_umul128 on Windows 32 bits

Question

In Visual C++, _umul128 is undefined when targeting 32-bit Windows.

How can two unsigned 64-bit integers be multiplied when targeting Win32? The solution only needs to work on Visual C++ 2017 targeting 32-bit Windows.

https://msdn.microsoft.com/en-us/library/windows/desktop/aa383711(v=vs.85).aspx — Michael Petch, Oct 22 '17 at 04:15
Do you need to do a lot of this? It could possibly be worth using SSE2 or AVX2, depending on what you want to do. Although probably not, because there's no SIMD add-with-carry. But still, see https://stackoverflow.com/questions/17863411/sse-multiplication-of-2-64-bit-integers for getting a 64-bit result. It would take significantly more instructions to get a 128b result, though. https://stackoverflow.com/questions/6738283/can-xmm-registers-be-used-to-do-any-128-bit-integer-math — Peter Cordes, Oct 22 '17 at 04:17
[SIMD signed with unsigned multiplication for 64-bit * 64-bit to 128-bit](https://stackoverflow.com/questions/28807341/simd-signed-with-unsigned-multiplication-for-64-bit-64-bit-to-128-bit), possible speedup for 32-bit code vs. using `adc` + `mul` (or BMI2 `mulx`) as a building blocks for large arrays of numbers if you have AVX2 or AVX512, but for one at a time scalar is probably better. — Peter Cordes, Oct 22 '17 at 04:24
Also see [SSE multiplication of 2 64-bit integers](https://stackoverflow.com/q/17863411/608639) and [Is it possible to use SSE and SSE2 to make a 128-bit wide integer?](https://stackoverflow.com/q/12200698/608639) — jww, Jan 09 '19 at 03:41

Peter Cordes · Answer 1 · 2017-10-25T06:37:39.683

This answer has a version of the xmrrig function from the other answer optimized for MSVC 32-bit mode. The original is fine with other compilers, especially clang.

I looked at MSVC's output for @Augusto's function, and it's really bad.
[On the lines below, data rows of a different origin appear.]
-- ==== Sys2Proof/Machine/Cycle.lean ====
section
/-! DEFINITION. One cycle of the package in small steps: what begins it, the forced steps, the issue of each core slot by slot, its end, and
the free steps (spec/01 R28 to R32; spec/11 R231; DESIGN CHOICE, log entry 1). -/

namespace Sys2Proof.Machine

open Sys2Proof

/-! ## Time (R323, R330, R334) -/

/-- Global time after one cycle: the rate with its fraction. While a backward offset is to be absorbed GT advances less, by a free amount that
leaves half of the nominal rate, 29,789 units and more (R323; DESIGN CHOICE, log entry 24). -/
def State.clock (s : State) : State :=
  if s.boot.step = 0 && s.parts.isEmpty then s
  else
    let frac := s.gtFrac + s.gtRate.toNat % 2 ^ 32
    let rate := s.gtRate.toNat / 2 ^ 32 + frac / 2 ^ 32
    if s.gtAdj.msb then
      let slow := min (-(s.gtAdj)).toNat (Config.gtSlow s.oracle % (s.gtRate.toNat / 2 ^ 32 - 29789 + 1))
      { s with gt := s.gt + (rate - slow), gtFrac := frac % 2 ^ 32, gtAdj := s.gtAdj + BitVec.ofNat 64 slow, oracle := s.oracle + 1 }
    else { s with gt := s.gt + rate, gtFrac := frac % 2 ^ 32 }

/-- Gating and ticks of the partitions: SLOW gates every second cycle of CYC, all in the same cycles (R334). -/
def State.gate (s : State) : State :=
  { s with parts := s.parts.map fun x =>
      let g := x.2.pstate == 1 && s.cyc % 2 == 1
      (x.1, { x.2 with gated := g, ticks := if g then x.2.ticks else x.2.ticks + 1 }) }

/-! ## What begins a cycle -/

/-- Members whose restart cycle has come issue again; one that stood at the end of a loop body passes its iteration boundary (R30, R102). -/
def State.restarts (s : State) : State :=
  let ns := (s.cores.filter fun x => !(s.isGated x.2) && x.2.restart.any fun t => decide (t ≤ s.tickOf x.2)).map Prod.fst
  let s1 := ns.foldl (fun s n => s.onCore n (Core.restartNow s.mem n)) s
  let bs := ns.filter fun n => (s1.core n).bound
  { s1 with
    cores := s1.cores.map fun x => if bs.contains x.1 then (x.1, { x.2 with bound := false }) else x
    agenda := s1.agenda ++ bs.map fun n => .iterationBoundary n }

/-- The rank of an input within its cycle: extensions of measurement registers go by drover core (R332). -/
def stimRank (i : Instr) : Nat := match i with | .measurementExtension hart .. => 1 + hart | _ => 0

/-- Whether an input is a frame of an inter-package channel, whose packet a free step delivers, after the forced steps (R231, R239). -/
def isFrame (i : Instr) : Bool := match i with | .sctFrame .. => true | _ => false

/-- Whether an input is the power-good signal, before which nothing on the package runs (R331). -/
def isPowerGood (i : Instr) : Bool := match i with | .powerGood .. => true | _ => false

/-- The inputs of this cycle that a test picks, on the agenda; before power-good all but that signal are lost (R331). -/
def State.inputs (s : State) (pick : Instr → Bool) : State :=
  let now (x : Stim) : Bool := decide (x.at_ ≤ s.cyc) && pick x.ev
  let l := (s.inbox.filter now).map Stim.ev
  { s with
    inbox := s.inbox.filter fun x => !(now x)
    agenda := s.agenda ++ ordSort stimRank (if s.boot.step = 0 then l.filter isPowerGood else l) }

/-- Stall events, events and restarts that are due. -/
def State.groupEvents (s : State) : List Instr :=
  (s.cores.filterMap fun x => if x.2.stopAt.any (fun t => decide (t ≤ s.tickOf x.2)) && !(s.isGated x.2) then some (.groupStall x.1) else none) ++
    (s.cores.filterMap fun x => if s.atBoundary x.2 && !x.2.pending.isEmpty then some (.pendingEvent x.1) else none) ++
    s.groups.filterMap fun g =>
      match s.restartCycle g.1 with
      | none => none
      | some _ =>
        if g.2.trap then some (.groupResume g.1)
        else
          match (s.groupCores g.1).find? fun n => match (s.core n).run with | .wait _ => true | _ => false with
          | some n => some (.dynamicWaitRelease n)
          | none => some (.groupResume g.1)

/-- What the scheduler, the counters, the clocks and the ports have due. -/
def State.schedulerEvents (s : State) : List Instr :=
  s.dueTriggers ++
    (s.parts.flatMap fun x => x.2.counters.filterMap fun k =>
      if k.2.dueAt.any (fun t => decide (t ≤ s.gt)) then some (.counterInterrupt x.1 k.1) else none) ++
    (s.parts.filterMap fun x => if x.2.onAt.any (fun t => decide (t.1 ≤ s.gt)) then some (.pstateOnDelay x.1) else none) ++
    (s.launches.filterMap fun x =>
      if x.2.st == .loaded && x.2.startAt.any (fun t => decide (t ≤ s.cyc)) then
        some (if x.2.vacatedUnits.isEmpty then .launchStart x.1 else .restoreStart x.1)
      else if x.2.st == .waiting && x.2.handover.isSome && s.handsOver x.2 then some (.handoverStart x.1)
      else none) ++
    (s.replays.flatMap fun x => if x.2.done then [] else
      x.2.launches.filterMap fun l => if (s.nodeReady x.2 l.1).isSome then some (.nodeStart x.1 l.1) else none) ++
    (s.cores.flatMap fun x => (List.range 16).filterMap fun b =>
      if x.2.passing.getLsbD b && !((s.touchedBanks x.1 x.2).getLsbD b) then some (.bankPass x.1 b) else none) ++
    (s.txs.zipIdx.filterMap fun x =>
      if !x.1.failed && !x.1.unacked.isEmpty && decide (x.1.since + 20 * gtMicro ≤ s.gt) then some (.retransmitTimeout x.2) else none) ++
    s.rxs.zipIdx.filterMap fun x =>
      if x.1.count != 0 && (decide (16 ≤ x.1.count) || decide (x.1.since + 2 * gtMicro ≤ s.gt)) then some (.cumulativeAcknowledgement x.2) else none

/-- Lane 0 of every partition whose clock runs in this cycle (R305, R334). -/
def State.allLanes (s : State) : State := s.parts.foldl (fun s x => if x.2.gated then s else s.lanes x.1 x.2.ticks) s

/-- The beginning of a cycle: time, the fabric, restarts, the traps and stops that come before it, and the results of collectives; then its
inputs, and what the groups and the scheduler have due. -/
def State.begin_ (s : State) : State :=
  let s1 := ({ s with undo := [] } : State).clock.gate.allLanes.restarts.barrierStalls.softTraps.lateQueues.waitQuench
  let s2 := ((s1.spread false).resumes.results.feedNow.inputs fun i => !(isFrame i)).watchdogs.quenchLimits
  { s2 with agenda := s2.agenda ++ s2.groupEvents ++ s2.schedulerEvents, phase := .tick }

/-! ## The forced steps and issue -/

/-- Whether a core issues in this cycle. -/
def State.issues (s : State) (c : Core) : Bool :=
  c.run == .run && decide (c.holdTo ≤ s.tickOf c) && c.fenceClear && !(s.isGated c)

/-- The cores that issue in this cycle. -/
def State.issuers (s : State) : List Nat := (s.cores.filter fun x => s.issues x.2).map Prod.fst

/-- Whether the bundle at a core's issue address holds a dynamic wait that would take QUENCH at its issue: that cycle is its stop cycle (R253,
R351). A BAR and a BARNS are known only once their cycle has ended. -/
def State.quenchesAt (s : State) (n : Nat) : Bool :=
  let c := s.atFetch n
  let l := bundleAt s.mem n c.ctx.pc
  c.ctx.qreq && c.mode == 0 && c.ctx.sres == 0 && waitsInSlot0 l && (s.fetchStop n).isNone &&
    match slotInstr l 0 with
    | none => false
    | some i =>
      match exec i { s.setCore n { c with line := some l } with cur := n, slot := 0 } with
      | .next t => match (t.core n).ctx.ctl.wait with | some (.barrier _) => false | some _ => true | none => false
      | _ => false

/-- The stop of a core that takes the place of its fetch: a debugger halt, or a trap (R247, R338). -/
def State.stopAtFetch (s : State) (n : Nat) : State :=
  let t := s.setCore n (s.atFetch n)
  if t.breakAt n then (match exec (.debuggerHalt n) t with | .next u => u | _ => s) else (s.fetchStop n).getD s

/-- The timed work of a cycle. A core whose fetch is a stop has the cycle as its stop cycle: what is due in it waits, and so does the matrix
engine of one that takes QUENCH at the issue of a wait, unless a late fault of the cycle goes first (R183, R246, R247). -/
def State.timed (s : State) : State :=
  let s1 := s.tick []
  let stops := s1.issuers.filter fun n => (s1.fetchStop n).isSome
  let waits := s1.issuers.filter s1.quenchesAt
  if stops.isEmpty && waits.isEmpty then s1
  else (stops.foldl State.stopAtFetch s).tick waits

/-- The forced steps of the cycle, with the triggers and cancels that follow from them; then the cores issue in order. -/
def State.forced (s : State) : State :=
  let s1 := (s.timed.spread false).fireArmed.phantomFaults
  { s1 with
    agenda := s1.agenda ++ s1.dueTriggers
    phase := .issue ((s1.cores.filter fun x => x.2.run == .run && decide (x.1 < 1024)).map Prod.fst) }

/-- The phase when the core at the head of the issue list has nothing more to issue in this cycle. -/
def State.nextIssue (s : State) (rest : List Nat) : State := { s with phase := .issue rest }

/-- The state after a slot of core `n`'s bundle has been executed. -/
def State.executed (s : State) (n k : Nat) (rest : List Nat) : State :=
  let s1 := s.afterSlot n k
  if (s1.core n).line.isNone then s1.nextIssue rest else s1

/-- The state after the PACK of a packed line has been executed. -/
def State.packed (s : State) (n : Nat) (rest : List Nat) : State :=
  let s1 := s.bundle n
  if (s1.core n).line.isNone then s1.nextIssue rest else s1

/-- An outcome with its next state changed. -/
def mapNext (f : State → State) (o : Out) : Out :=
  match o with
  | .next t => .next (f t)
  | .fault e => .fault e
  | .refused r => .refused r

/-- The PACK in slot 0 of a packed line; its template bits surrender no slot. None where R95 makes the word ILLEGAL (R82). -/
def packOf (l : Mask) : Option Instr := (decodeSlot 0 (slotWord l 0) none).toOption

/-- One small step of the issue of core `n`: its bundle begins, or its next slot is executed. -/
def issueStep (n : Nat) (rest : List Nat) (s : State) : Out :=
  let c := s.core n
  match c.line with
  | some l =>
    match nextSlot l s.slot with
    | none => .next ((s.endBundle n).nextIssue rest)
    | some k =>
      let t := { s with cur := n, slot := k }
      match slotInstr l k with
      | some i => mapNext (fun u => u.executed n k rest) (exec i t)
      | none => mapNext (fun u => u.executed n k rest) (t.act t.illegal)
  | none =>
    if c.pass then
      let t := s.setCore n { c with pass := false }
      mapNext (fun u => u.packed n rest) (match packOf (lineAt s.mem n (c.ctx.pc.toNat / 16)) with
        | some i => exec i t
        | none => t.act t.illegal)
    else if !(s.issues c) then .next (s.nextIssue rest)
    else
      let s1 := s.fetch n
      .next (if (s1.core n).line.isSome || (s1.core n).pass then s1 else s1.nextIssue rest)

/-! ## The end of a cycle and the free steps (R231) -/

/-- The end of the cycle for every core: packets to the ports, arrivals, schedule counts, barriers; then held writes that have room. -/
def State.finish (s : State) : State := { s.unpause.sendAll.endColls.finishCores.releaseWrites with phase := .free }

/-- The free steps that are enabled. -/
def State.candidates (s : State) : List Instr :=
  (s.cores.flatMap fun x => [5, 6].flatMap fun k =>
    if (x.2.queue k).isEmpty then [] else [.queuedRowPerform x.1 k (some 0), .queuedRowPerform x.1 k none]) ++
    (s.cores.flatMap fun x => (List.range x.2.nt.length).flatMap fun i => [.nonTemporalPerform x.1 i (some 0), .nonTemporalPerform x.1 i none]) ++
    (s.incrs.zipIdx.filterMap fun x => if s.covered x.1 then some (.counterIncrement x.2) else none) ++
    (s.cores.filterMap fun x => if x.2.walkOf.isSome then some (.nestedWalk x.1) else none) ++
    (s.parts.flatMap fun x => (x.2.queues.filterMap fun q => if q.2.enabled && !q.2.stopped then some (.launchRecord x.1 q.1) else none) ++
      (if x.2.admits && !(s.considered x.2).isEmpty then [.admission x.1] else [])) ++
    (s.launches.flatMap fun x => if x.2.st != .resident then [] else
      ((x.2.doneUnits.filter fun u => !(x.2.counted.contains u) && s.unitCovered x.1 x.2 u).map fun u => .completionIncrement x.1 (some u)) ++
        (if x.2.counted.length = x.2.units then [.completionIncrement x.1 none] else [])) ++
    (s.parts.flatMap fun x => (List.range ((x.2.migq.map Prod.snd).getD 0)).filterMap fun i =>
      if (s.migRecord x.1 i).any fun r => mqSTATUS r == 0 then some (.migrationRequest x.1 i) else none) ++
    (List.range s.migs.length).map fun i => .migrationCopy i

/-- One small step after the forced ones: what ends, then a free step that the free choice takes, the taking of a command among them, or the end
of the cycle (R231, R287; log entry 1). -/
def State.freeStep (s : State) : State :=
  let s1 := s.finishBounds
  if !s1.agenda.isEmpty then s1
  else
    let l := s1.candidates
    let s2 := { s1 with oracle := s1.oracle + 1 }
    let k := Config.freeChoice s1.oracle % (l.length + s1.rings.length + 1)
    match l[k]? with
    | some i => { s2 with agenda := [i] }
    | none =>
      match s1.rings[k - l.length]? with
      | some r => s2.takeRecord r
      | none => { s2.settle with cyc := s2.cyc + 1, phase := .start }

/-- One small step of the package with nothing on its agenda. -/
def phaseStep (s : State) : Out :=
  match s.phase with
  | .start => .next s.begin_
  | .tick => .next s.forced
  | .issue (n :: rest) => issueStep n rest s
  | .issue [] => .next { s.inputs isFrame with phase := .finish }
  | .finish => .next s.finish
  | .free => .next s.freeStep

/-! ## A single instruction placed to be fetched -/

/-- The line that holds a table word in its slot, with the template bit of a surrendered slot where the instruction needs an extension
(R73, R78, R79). -/
def wordLine (k w : Nat) (long : Bool) : Mask :=
  BitVec.ofNat 256 ((w % 2 ^ 32) <<< (32 * k)) ||| (if long then 1#256 <<< (25 + k) else 0)

/-- A core that runs the one unit of a launch, at issue address 0. -/
def placedCore : Core :=
  { Core.reset with launch := 1, group := 0, run := .run, launchId := 0, owned := 0xFFFF }

/-- A launch of one unit on core 0, resident. -/
def placedLaunch : Launch :=
  ⟨0, 0, 0, 0, .resident, 0, 0, 0, 0, 0, 0, 1, 1, 1, 0, none, none, 0, BitVec.allOnes 64, 0, 1, [], [], [],
    none, none, none, none, false, false, none, 0, [], [], []⟩

/-- The state with one unit resident on core 0 about to issue the bundle that holds a table word; the line stands in its instruction
scratchpad, and the issue of this cycle has come to that slot (DESIGN CHOICE, log entry 5). -/
def placeWord (s : State) (k w : Nat) (i : Instr) : State :=
  let l := wordLine k w ((decodeSlot k (BitVec.ofNat 32 w) none).toOption.isNone)
  let pack := match i with | .pack _ => true | _ => false
  let c := if pack then { placedCore with pass := true, ctx := { placedCore.ctx with pc := 1 } } else { placedCore with line := some l }
  { s with
    mem := memPutN s.mem (codeKey 0 0) (toBytes 32 l.toNat)
    parts := Map.put s.parts 0 (Part.formed 0 0 1 1)
    launches := Map.put s.launches 1 placedLaunch
    nextLaunch := max 2 s.nextLaunch
    groups := Map.put s.groups 0 ⟨[0], 1, false, false, false, 0, false, none, [], none⟩
    nextGroup := max 1 s.nextGroup
    cores := Map.put s.cores 0 c
    phase := .issue [0], agenda := [], cur := 0, slot := k }

end Sys2Proof.Machine
end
Using __emulu for 32x32 => 64b multiplication improved it significantly (because MSVC is dumb and doesn't optimize uint64_t * uint64_t = uint64_t for the case where the inputs are known to really only be 32-bit, with the upper half zero). Other compilers (gcc and clang) generate a single mul instruction instead of calling a helper function. There are other problems with MSVC's code-gen for this that I don't know how to fix by tweaking the source, though. I think if you want good performance on that compiler, you'll have to use inline asm (or a separately-compiled asm function).
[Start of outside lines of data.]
-- ==== Sys2Proof/Machine/Core.lean ====
section
/-! DEFINITION. The machine as the host sees it. -/

def Sys2Proof.core : Host.Core :=
  { State := Sys2Proof.Machine.State
    Fault := Sys2Proof.Machine.Fault
    Refusal := Sys2Proof.Machine.Refusal
    step := Sys2Proof.Machine.step
    reset := Sys2Proof.Machine.State.reset }
end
If you need more flexible arbitrary-precision (larger numbers), see GMPlib's low-level functions which have asm implementations, instead of trying to build a 256b multiply out of this __umul128. But if you need this exactly, then it's worth trying. Sticking with C++ enables constant-propagation and CSE optimizations that you wouldn't get with asm.
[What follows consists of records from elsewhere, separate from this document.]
-- ==== Sys2Proof/Certificates/Slice0/Obligations.lean ====
section
/-! DEFINITION. The statements for the provers. Each docstring says which rules of the spec its statement formalises. -/

open Sys2Proof Sys2Proof.Machine

/-! ## Encoding and decoding (R73, R78 to R95) -/

/-- Decoding the words that encode a well-formed instruction gives it back, in every slot in which it may stand and with every operand at every
value that its encoding admits. -/
def Obligations.EncodedInstructionDecodes : Prop :=
  ∀ (i : Instr) (k : Nat), i.wellFormedIn k = true → ∃ w x, encode i = w :: Option.toList x ∧ decodeSlot k w x = .ok i

/-- Each word has one meaning: an instruction that a slot's decoder reads encodes to exactly the words that it was read from, and holds no
reserved value. -/
def Obligations.DecodedWordEncodesBack : Prop :=
  ∀ (k : Nat) (w : BitVec 32) (x : Option (BitVec 32)) (i : Instr),
    decodeSlot k w x = .ok i → encode i = w :: Option.toList x ∧ i.wf = true

/-- Words written out from the field tables decode to the instructions that they stand for, one for each slot format and one with an extension; a
reserved opcode, a non-zero must-be-zero bit, a reserved value, and an extension where none is taken are each rejected by name. -/
def Obligations.SampleWordsDecode : Prop :=
  (decodeSlot 0 (0#7 ++ 0x02#6 ++ 5#4 ++ 31#6 ++ 0#9) none = .ok (.jmp 0 5 31) ∧
  decodeSlot 1 (0x01#6 ++ 0#4 ++ 6#6 ++ 4#6 ++ 5#6 ++ 0#4) none = .ok (.add 0 6 4 5) ∧
  decodeSlot 1 (0x17#6 ++ 3#4 ++ 9#6 ++ 0x1234#16) (some 0xDEADBEEF) = .ok (.movi 3 9 0x1234 (some 0xDEADBEEF)) ∧
  decodeSlot 2 (0x01#6 ++ 2#3 ++ 1#1 ++ 10#7 ++ 11#7 ++ 12#7 ++ 0#1) none = .ok (.vadd 2 1 10 11 12 0) ∧
  decodeSlot 3 (0x34#6 ++ 0#8 ++ 3#3 ++ 0#1 ++ 7#6 ++ 0#1 ++ 8#6 ++ 1#1) none = .ok (.rhsig 3 7 8) ∧
  decodeSlot 4 (0x03#6 ++ 4#4 ++ 1#1 ++ 0#21) none = .ok (.mzero 4 1) ∧
  decodeSlot 7 (0x08#6 ++ 0#4 ++ 0#7 ++ 9#6 ++ 17#5 ++ 3#4) none = .ok (.ttarm 0 9 17 3)) ∧
  (decodeSlot 1 (0x3F#6 ++ 0#26) none = .error .reservedOpcode ∧
  decodeSlot 1 (0x01#6 ++ 0#4 ++ 6#6 ++ 4#6 ++ 5#6 ++ 1#4) none = .error .mustBeZero ∧
  decodeSlot 1 (0x13#6 ++ 0#4 ++ 6#6 ++ 4#6 ++ 5#6 ++ 4#4) none = .error .reservedValue ∧
  decodeSlot 1 (0x01#6 ++ 0#4 ++ 6#6 ++ 4#6 ++ 5#6 ++ 0#4) (some 0) = .error .extension)

/-! ## The step -/

/-- A step executes the head of the agenda; and while a core issues, the instruction that its line holds in the next slot, after which the slot is
counted as executed. -/
def Obligations.StepRunsTheDecodedInstruction : Prop :=
  ∀ s : State, s.coresNamed →
    (∀ i r, s.agenda = i :: r → step s = exec i { s with agenda := r }) ∧
    (∀ n rest l k i, s.agenda = [] → s.phase = .issue (n :: rest) → (s.core n).line = some l → nextSlot l s.slot = some k →
      decodeSlot k (slotWord l k) (extensionOf l k) = .ok i →
      step s = mapNext (fun u => u.executed n k rest) (exec i { s with cur := n, slot := k }))

/-- A core that issues takes the line of its instruction scratchpad at its issue address, 32 bytes, and begins it at slot SRES. An address above
0x1FFFF, one past word 0 of a full line or past the count of a packed line, and a repeat of a full line raise ILLEGAL at the fetch, one in a page
of the other owner PRIVILEGE, with FVAL = 8 and FELEM the address; a template that R80 forbids raises TEMPLATE with the lowest slot, before any
slot commits. The trap's handler issues four cycles after the stop cycle. No byte of memory and no other core changes. That PRIVILEGE goes before
ILLEGAL where both apply, past word 0 or in a repeat, is the model's choice (log entry 59, DESIGN CHOICE). -/
def Obligations.FetchTakesTheLineAtThePc : Prop :=
  ∀ (s : State) (n : Nat) (rest : List Nat), s.coresNamed → s.agenda = [] → s.phase = .issue (n :: rest) →
    (s.core n).line = none → (s.core n).pass = false → s.issues (s.core n) = true → (s.core n).recv = none →
    (s.core n).ctx.wre = false → s.breakAt n = false →
    let c := s.core n
    let pc := c.ctx.pc
    let line := lineAt s.mem n (pc.toNat / 16)
    let kept (t : State) : Prop := t.mem = s.mem ∧ t.agenda = [] ∧ ∀ m, m ≠ n → t.core m = s.core m
    let traps (code fval : Nat) (felem : Word) (stop : Nat) : Prop := ∃ t x, step s = .next t ∧ kept t ∧ t.phase = .issue rest ∧
      (t.core n).mode = 1 ∧ (t.core n).tm = true ∧ (t.core n).sh = true ∧ (t.core n).holdTo = s.tickOf c + stop + 4 ∧ (t.core n).held = some x ∧
      x.cause = BitVec.ofNat 64 code ∧ x.fval = BitVec.ofNat 64 fval ∧ x.felem = felem ∧ x.sres = 0 ∧ x.epc.extractLsb' 0 17 = pc.setWidth 17 ∧
      x.mode = c.mode ∧ x.s = c.ctx.s ∧ x.p = c.ctx.p ∧ (t.core n).v = c.v ∧ (t.core n).k = c.k ∧ (t.core n).tiles = c.tiles
    let owned : Prop := c.mode = 2 ∨ c.mode = 3 ∨ c.owners.getLsbD (pc.toNat / 4096) = decide (c.mode ≠ 0)
    let fetched : Prop := fetchFault s.mem n c = none ∧ s.poison = [] ∧ isPacked line = false
    (fetched → templateFault line = none → ∃ t, step s = .next t ∧ kept t ∧ t.phase = s.phase ∧ (t.core n).line = some line ∧
      t.slot = c.ctx.sres.toNat ∧ (t.core n).ctx.pc = pc) ∧
    (pc.toNat < 2 ^ 17 → pc.toNat % 16 = 0 → c.ctx.rep = 0 → isPacked line = false → owned → fetchFault s.mem n c = none) ∧
    (c.tm = false →
      (0x1FFFF < pc.toNat → traps cILLEGAL 8 pc 0) ∧
      (pc.toNat < 2 ^ 17 → ¬owned → isPacked line = false → traps cPRIVILEGE 8 pc 0) ∧
      (pc.toNat < 2 ^ 17 → owned → isPacked line = false → pc.toNat % 16 ≠ 0 ∨ c.ctx.rep ≠ 0 → traps cILLEGAL 8 pc 0) ∧
      (pc.toNat < 2 ^ 17 → owned → isPacked line = true → 0 < packCount line → packCount line < 15 → packCount line < pc.toNat % 16 →
        traps cILLEGAL 8 pc 0) ∧
      (fetched → c.ctx.ctl.fin = [] → ∀ k, templateFault line = some k → traps cTEMPLATE k 0 1)) ∧
    -- what the template forbids (R80)
    ∀ l : Mask,
      let bad (k : Nat) : Prop := 1 ≤ k ∧ k ≤ 7 ∧ surrendered l k = true ∧
        ((2 ≤ k ∧ surrendered l (k - 1) = true) ∨ takesExtension (k - 1) (slotWord l (k - 1)) = false)
      (l.extractLsb' 25 7 = 0x7F → l.extractLsb' 19 6 ≠ 0x14 → templateFault l = some 1) ∧
      (l.extractLsb' 25 7 ≠ 0x7F → (templateFault l = none ↔ ∀ k, ¬bad k) ∧ ∀ k, templateFault l = some k ↔ bad k ∧ ∀ j, j < k → ¬bad j)

/-- No instruction stops the machine: every one of them answers a next state from every state, traps and waits among them, and a step does so from
every state that names only cores of the package. -/
def Obligations.EveryInstructionAnswers : Prop :=
  (∀ (i : Instr) (s : State), ∃ t, exec i s = .next t) ∧ ∀ s : State, s.coresNamed → ∃ t, step s = .next t

/-! ## Reset and memory -/

/-- Right after reset: GT runs at its nominal rate (R331), no partition, launch or core with a unit exists, nothing is in flight, and CYC and GT
are 0. That CYC and GT start at 0, and that a core with no unit holds the values with which a unit starts (R21 to R23, R178), are the model's
choice (log entry 2): the spec gives those values for a unit, and none for the clocks. -/
def Obligations.ResetState : Prop :=
  let s := State.reset
  s.cyc = 0 ∧ s.gt = 0 ∧ s.gtRate = 0x0000E8BA2E8BA2E8 ∧ s.parts = [] ∧ s.launches = [] ∧ s.flights = [] ∧ s.agenda = [] ∧
    ∀ n, (s.core n).run = .idle ∧ (s.core n).mode = 0 ∧ (s.core n).tm = false ∧ (s.core n).sh = false ∧ (s.core n).ctx.lrot = 0 ∧
      (s.core n).ctx.vrm = 0 ∧ (s.core n).ctx.vstat = 0 ∧ (s.core n).ctx.mx.band0 = 0x3F803F80 ∧ (s.core n).ctx.mx.band1 = 0x3F803F80

/-- Memory has its canonical form right after reset. -/
def Obligations.ResetKeepsMemoryForm : Prop :=
  State.reset.memInv

/-- Every step keeps the canonical form of memory: keys rise, and nothing is listed that reads as an unlisted byte. -/
def Obligations.StepKeepsMemoryForm : Prop :=
  ∀ s t : State, s.memInv → step s = .next t → t.memInv

/-- Bytes written in a row read back, and every other byte reads as before. -/
def Obligations.WrittenBytesReadBack : Prop :=
  ∀ (m : Memory) (k : Nat) (l : List Byte), m.wf = true →
    (memPutN m k l).wf = true ∧ (∀ i, (h : i < l.length) → memGet (memPutN m k l) (k + i) = l[i]) ∧
      ∀ a, a < k ∨ k + l.length ≤ a → memGet (memPutN m k l) a = memGet m a

/-! ## Registers and guards (R4, R8, R10, R20, R90, R232) -/

/-- s0, p0 and k0 read as 0, 1 and all ones whatever the core holds; an instruction that names one of them as its destination completes like any
other: a scalar result to s0, a load to s0, a predicate to p0, a vector compare to k0; and when its result commits nothing is written. -/
def Obligations.HardwiredRegisters : Prop :=
  (∀ c : Core, c.readS (0 : BitVec 6) = 0 ∧ c.readP 0 = true ∧ c.readK 0 = BitVec.allOnes 256) ∧
  (∀ (s : State) (g : BitVec 4) (a b : BitVec 6), s.on g → s.roomy →
    exec (.add g 0 a b) s = s.becomes (s.inFlight 1 [.setS 0 (s.me.readS a + s.me.readS b)]) ∧
    exec (.plog g 0 0 0 15) s = s.becomes (s.inFlight 1 [.setP 0 true])) ∧
  (∀ (s : State) (g m : BitVec 4) (a b : BitVec 6) (i : BitVec 10) (i16 : BitVec 16) (xw : Option (BitVec 32)), s.on g → s.roomy →
    let ea := s.me.readS a + (match xw with | none => i.signExtend 64 | some e => (e ++ i).signExtend 64)
    (∃ v, exec (.addi g 0 a i xw) s = s.becomes (s.inFlight 1 [.setS 0 v])) ∧ (∃ v, exec (.mul g 0 a b) s = s.becomes (s.inFlight 3 [.setS 0 v])) ∧
    (m.toNat < 4 → ∃ v, exec (.div g 0 a b m) s = s.becomes (s.inFlight 12 [.setS 0 v])) ∧
    (∃ v, exec (.movi g 0 i16 xw) s = s.becomes (s.inFlight 1 [.setS 0 v])) ∧ (∃ v, exec (.rdgt g 0) s = s.becomes (s.inFlight 1 [.setS 0 v])) ∧
    (s.me.check s.cur ea 8 8 true false [.face, .cluster] = none →
      ∃ lat n, exec (.ldd g 0 a i xw) s = s.becomes (s.inFlight lat [.load ea 8 false 0 n])) ∧
    (m.toNat < 6 → ∃ f, exec (.cmp g 0 a b m) s = s.becomes (s.inFlight 1 [.setP 0 f])) ∧
    (∃ f, exec (.bitcTest g 0 a b) s = s.becomes (s.inFlight 1 [.setP 0 f]))) ∧
  (∀ (s : State) (k : BitVec 3) (z n : BitVec 1) (a b : BitVec 7) (b6 : BitVec 6), s.roomy →
    (∃ x y, exec (.vcmpeq k z 0 a b 0) s = s.becomes (s.inFlight 4 [.setK 0 x y])) ∧
    (∃ x y, exec (.vcmplt k z 0 a b 0) s = s.becomes (s.inFlight 4 [.setK 0 x y])) ∧
    (∃ x y, exec (.vicmpeq k z 0 a n b6 0) s = s.becomes (s.inFlight 2 [.setK 0 x y])) ∧
    (∃ x y, exec (.vicmplt k z 0 a n b6 0) s = s.becomes (s.inFlight 2 [.setK 0 x y]))) ∧
  ∀ (m0 : Memory) (b : Core) (n : Nat) (i : Item) (s : State) (v : Word) (f : Bool) (x y : Mask),
    commitAct m0 b n i s (.setS 0 v) = s.setCore n (s.core n) ∧
    commitAct m0 b n i s (.setP 0 f) = s.setCore n (s.core n) ∧
    commitAct m0 b n i s (.setK 0 x y) = s.setCore n (s.core n)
clang compiles this with no major problems, actually using adc for all the add-with-carry (except one which it saves with a setc instruction). MSVC branches on the carry checks, and just makes nasty code. GCC doesn't do a very good job either, with some branching on carry. (Because gcc doesn't know how to turn carry = sum < a into an adc, gcc bug 79173.)

IDK if MSVC or gcc support any add-with-carry intrinsics for 64-bit integers in 32-bit mode. _addcarry_u64 generates poor code with gcc anyway (in 64-bit mode), but ICC might do ok. IDK about MSVC.

If you want an asm implementation, I'd suggest using clang 5.0's output from this function. You could probably find some optimizations by hand, but it's certainly better than MSVCs. But of course most of the arguments in https://gcc.gnu.org/wiki/DontUseInlineAsm apply: blocking constant-propagation is a major problem if you ever multiply by something that inlining turns into a constant, or by a number with the upper half known to be zero.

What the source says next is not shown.